--- TASK REQUIREMENTS ---
Where the records below have a line with "SUPPORT", that line is to be copied.
RECORDS SUPPLIED Start Marker
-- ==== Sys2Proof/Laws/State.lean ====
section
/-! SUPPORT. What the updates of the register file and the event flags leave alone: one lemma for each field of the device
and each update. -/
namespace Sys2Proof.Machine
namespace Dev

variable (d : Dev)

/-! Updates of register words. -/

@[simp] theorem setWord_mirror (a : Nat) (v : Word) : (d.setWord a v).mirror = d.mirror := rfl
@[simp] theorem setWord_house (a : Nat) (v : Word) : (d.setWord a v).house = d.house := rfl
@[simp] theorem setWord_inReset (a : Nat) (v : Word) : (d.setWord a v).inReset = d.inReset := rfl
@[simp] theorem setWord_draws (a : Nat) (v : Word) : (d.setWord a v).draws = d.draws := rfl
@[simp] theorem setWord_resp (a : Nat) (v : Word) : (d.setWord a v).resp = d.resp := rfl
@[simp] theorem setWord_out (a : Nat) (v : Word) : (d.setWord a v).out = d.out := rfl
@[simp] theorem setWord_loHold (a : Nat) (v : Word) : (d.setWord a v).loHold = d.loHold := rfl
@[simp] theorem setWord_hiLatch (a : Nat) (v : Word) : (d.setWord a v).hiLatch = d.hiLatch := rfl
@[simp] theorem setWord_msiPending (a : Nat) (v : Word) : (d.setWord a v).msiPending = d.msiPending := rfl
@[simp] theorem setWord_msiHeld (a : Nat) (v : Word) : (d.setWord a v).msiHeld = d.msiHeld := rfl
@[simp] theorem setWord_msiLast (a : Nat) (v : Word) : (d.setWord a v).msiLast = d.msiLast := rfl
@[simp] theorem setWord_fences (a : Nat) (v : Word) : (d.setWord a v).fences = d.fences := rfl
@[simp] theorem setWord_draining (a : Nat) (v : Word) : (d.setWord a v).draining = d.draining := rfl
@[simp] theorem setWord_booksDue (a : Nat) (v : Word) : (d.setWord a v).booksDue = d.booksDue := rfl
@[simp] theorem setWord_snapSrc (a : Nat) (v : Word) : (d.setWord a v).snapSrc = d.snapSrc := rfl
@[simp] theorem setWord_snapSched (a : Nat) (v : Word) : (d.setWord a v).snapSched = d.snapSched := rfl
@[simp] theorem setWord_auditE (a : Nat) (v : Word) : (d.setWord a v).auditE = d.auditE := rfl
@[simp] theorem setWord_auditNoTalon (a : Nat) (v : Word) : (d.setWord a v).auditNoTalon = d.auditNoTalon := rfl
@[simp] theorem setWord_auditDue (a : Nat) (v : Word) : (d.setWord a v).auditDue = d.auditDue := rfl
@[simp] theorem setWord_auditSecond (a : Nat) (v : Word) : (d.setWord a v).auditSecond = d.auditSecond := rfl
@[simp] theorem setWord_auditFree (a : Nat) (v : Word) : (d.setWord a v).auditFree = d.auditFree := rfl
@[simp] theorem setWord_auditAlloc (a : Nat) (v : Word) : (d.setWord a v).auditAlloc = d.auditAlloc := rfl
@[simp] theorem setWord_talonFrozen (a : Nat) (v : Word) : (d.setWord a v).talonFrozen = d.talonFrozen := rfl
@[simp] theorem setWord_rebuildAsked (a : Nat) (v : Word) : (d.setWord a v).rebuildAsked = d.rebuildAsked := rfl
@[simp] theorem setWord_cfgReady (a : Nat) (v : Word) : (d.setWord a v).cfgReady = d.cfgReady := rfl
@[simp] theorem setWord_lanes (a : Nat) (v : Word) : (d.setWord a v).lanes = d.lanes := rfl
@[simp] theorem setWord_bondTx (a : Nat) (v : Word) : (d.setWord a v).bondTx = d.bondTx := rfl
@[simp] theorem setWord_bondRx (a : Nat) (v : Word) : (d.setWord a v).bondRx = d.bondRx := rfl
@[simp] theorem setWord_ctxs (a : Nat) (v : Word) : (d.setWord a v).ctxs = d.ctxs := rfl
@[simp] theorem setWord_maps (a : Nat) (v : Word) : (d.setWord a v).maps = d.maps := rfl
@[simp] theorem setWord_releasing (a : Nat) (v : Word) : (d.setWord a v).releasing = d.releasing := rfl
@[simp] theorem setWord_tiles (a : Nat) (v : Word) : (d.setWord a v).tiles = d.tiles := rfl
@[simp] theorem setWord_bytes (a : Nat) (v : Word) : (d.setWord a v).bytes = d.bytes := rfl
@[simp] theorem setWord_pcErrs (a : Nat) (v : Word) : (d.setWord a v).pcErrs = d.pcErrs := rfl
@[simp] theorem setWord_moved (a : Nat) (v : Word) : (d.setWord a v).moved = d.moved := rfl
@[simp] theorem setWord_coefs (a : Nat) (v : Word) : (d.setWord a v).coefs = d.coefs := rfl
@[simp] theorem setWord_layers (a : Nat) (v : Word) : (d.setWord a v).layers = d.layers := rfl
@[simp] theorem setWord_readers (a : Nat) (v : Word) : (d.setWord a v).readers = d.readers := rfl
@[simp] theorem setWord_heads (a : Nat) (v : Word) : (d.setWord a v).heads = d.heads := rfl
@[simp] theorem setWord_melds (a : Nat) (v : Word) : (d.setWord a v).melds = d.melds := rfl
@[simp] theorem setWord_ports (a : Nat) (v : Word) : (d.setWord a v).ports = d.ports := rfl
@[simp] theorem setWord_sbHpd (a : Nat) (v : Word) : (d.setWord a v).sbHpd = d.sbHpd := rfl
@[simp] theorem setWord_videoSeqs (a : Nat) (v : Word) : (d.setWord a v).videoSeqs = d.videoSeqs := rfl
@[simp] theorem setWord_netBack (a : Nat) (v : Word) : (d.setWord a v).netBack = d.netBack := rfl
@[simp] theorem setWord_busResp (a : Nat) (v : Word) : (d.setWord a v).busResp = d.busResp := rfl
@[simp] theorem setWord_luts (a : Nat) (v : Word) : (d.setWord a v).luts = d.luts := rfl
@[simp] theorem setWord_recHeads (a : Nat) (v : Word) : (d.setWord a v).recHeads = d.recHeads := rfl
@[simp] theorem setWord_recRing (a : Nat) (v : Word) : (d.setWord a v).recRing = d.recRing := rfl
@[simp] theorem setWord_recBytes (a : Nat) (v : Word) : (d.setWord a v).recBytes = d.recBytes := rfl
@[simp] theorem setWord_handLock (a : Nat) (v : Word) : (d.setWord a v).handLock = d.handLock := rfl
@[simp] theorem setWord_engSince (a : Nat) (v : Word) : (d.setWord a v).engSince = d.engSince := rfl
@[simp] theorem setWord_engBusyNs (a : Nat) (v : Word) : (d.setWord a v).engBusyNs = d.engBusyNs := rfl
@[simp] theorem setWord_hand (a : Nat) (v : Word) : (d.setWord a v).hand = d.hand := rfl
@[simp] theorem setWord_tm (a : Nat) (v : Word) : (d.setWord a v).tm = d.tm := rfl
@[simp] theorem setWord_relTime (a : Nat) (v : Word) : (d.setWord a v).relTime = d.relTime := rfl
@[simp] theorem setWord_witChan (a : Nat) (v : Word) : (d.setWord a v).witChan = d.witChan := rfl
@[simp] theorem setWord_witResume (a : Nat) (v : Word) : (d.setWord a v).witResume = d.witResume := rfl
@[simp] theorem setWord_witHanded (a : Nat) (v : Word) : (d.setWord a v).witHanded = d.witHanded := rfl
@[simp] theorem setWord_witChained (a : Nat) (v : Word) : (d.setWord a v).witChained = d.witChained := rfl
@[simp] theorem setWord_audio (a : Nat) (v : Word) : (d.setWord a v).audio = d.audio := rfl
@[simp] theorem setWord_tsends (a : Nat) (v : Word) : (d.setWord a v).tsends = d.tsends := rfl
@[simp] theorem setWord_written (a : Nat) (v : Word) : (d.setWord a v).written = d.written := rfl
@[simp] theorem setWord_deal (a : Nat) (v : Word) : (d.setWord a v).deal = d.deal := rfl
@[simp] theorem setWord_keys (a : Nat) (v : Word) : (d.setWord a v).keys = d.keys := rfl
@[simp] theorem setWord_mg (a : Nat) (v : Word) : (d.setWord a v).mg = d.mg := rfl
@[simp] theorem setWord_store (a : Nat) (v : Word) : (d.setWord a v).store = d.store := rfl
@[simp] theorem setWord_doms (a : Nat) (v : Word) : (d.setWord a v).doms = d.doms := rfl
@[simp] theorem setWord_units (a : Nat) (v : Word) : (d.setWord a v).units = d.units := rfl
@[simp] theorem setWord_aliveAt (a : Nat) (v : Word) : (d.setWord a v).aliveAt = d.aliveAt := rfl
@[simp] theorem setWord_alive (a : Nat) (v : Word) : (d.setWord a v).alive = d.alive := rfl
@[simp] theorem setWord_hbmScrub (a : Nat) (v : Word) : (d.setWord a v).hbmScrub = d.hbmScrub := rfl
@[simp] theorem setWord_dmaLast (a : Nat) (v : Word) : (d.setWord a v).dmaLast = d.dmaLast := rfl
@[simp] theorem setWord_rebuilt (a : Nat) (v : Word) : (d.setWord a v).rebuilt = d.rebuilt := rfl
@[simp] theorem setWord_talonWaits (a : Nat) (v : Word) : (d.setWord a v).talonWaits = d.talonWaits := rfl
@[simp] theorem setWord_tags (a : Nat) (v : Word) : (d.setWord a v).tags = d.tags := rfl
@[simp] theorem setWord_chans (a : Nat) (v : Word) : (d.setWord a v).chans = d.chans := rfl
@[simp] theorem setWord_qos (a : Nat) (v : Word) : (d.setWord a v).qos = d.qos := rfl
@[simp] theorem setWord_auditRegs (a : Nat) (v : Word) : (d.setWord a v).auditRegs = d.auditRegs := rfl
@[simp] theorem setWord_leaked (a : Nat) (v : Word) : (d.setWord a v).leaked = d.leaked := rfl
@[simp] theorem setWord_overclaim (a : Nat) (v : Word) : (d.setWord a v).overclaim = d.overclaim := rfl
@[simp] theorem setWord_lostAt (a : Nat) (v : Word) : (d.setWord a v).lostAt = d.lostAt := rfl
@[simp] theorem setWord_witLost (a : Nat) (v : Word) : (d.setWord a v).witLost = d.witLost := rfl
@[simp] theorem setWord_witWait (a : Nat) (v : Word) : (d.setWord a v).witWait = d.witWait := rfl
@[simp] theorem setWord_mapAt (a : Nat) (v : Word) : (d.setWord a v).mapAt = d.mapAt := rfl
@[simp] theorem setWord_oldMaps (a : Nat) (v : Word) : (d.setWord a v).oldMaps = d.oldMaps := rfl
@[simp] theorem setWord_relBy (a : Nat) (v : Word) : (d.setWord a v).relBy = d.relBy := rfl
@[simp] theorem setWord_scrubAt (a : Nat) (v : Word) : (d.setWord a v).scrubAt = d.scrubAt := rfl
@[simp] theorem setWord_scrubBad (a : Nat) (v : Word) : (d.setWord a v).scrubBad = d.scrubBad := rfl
RECORDS SUPPLIED End Marker
RECORDS SUPPLIED Start Marker
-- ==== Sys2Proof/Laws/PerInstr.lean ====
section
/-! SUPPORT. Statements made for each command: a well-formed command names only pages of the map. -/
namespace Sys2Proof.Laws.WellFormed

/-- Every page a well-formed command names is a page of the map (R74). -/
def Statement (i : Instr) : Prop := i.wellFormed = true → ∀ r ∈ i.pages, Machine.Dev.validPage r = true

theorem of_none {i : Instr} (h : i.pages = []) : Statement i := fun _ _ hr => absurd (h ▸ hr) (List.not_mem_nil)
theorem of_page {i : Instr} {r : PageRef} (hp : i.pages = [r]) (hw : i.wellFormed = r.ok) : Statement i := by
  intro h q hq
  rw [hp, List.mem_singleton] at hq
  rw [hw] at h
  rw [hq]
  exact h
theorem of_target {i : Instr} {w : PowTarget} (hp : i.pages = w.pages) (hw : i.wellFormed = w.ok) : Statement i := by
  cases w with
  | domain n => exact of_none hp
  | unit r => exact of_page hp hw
RECORDS SUPPLIED End Marker
--- ANSWER FOR THE TASK ---
/-! SUPPORT. What the updates of the register file and the event flags leave alone: one lemma for each field of the device
/-! SUPPORT. Statements made for each command: a well-formed command names only pages of the map. -/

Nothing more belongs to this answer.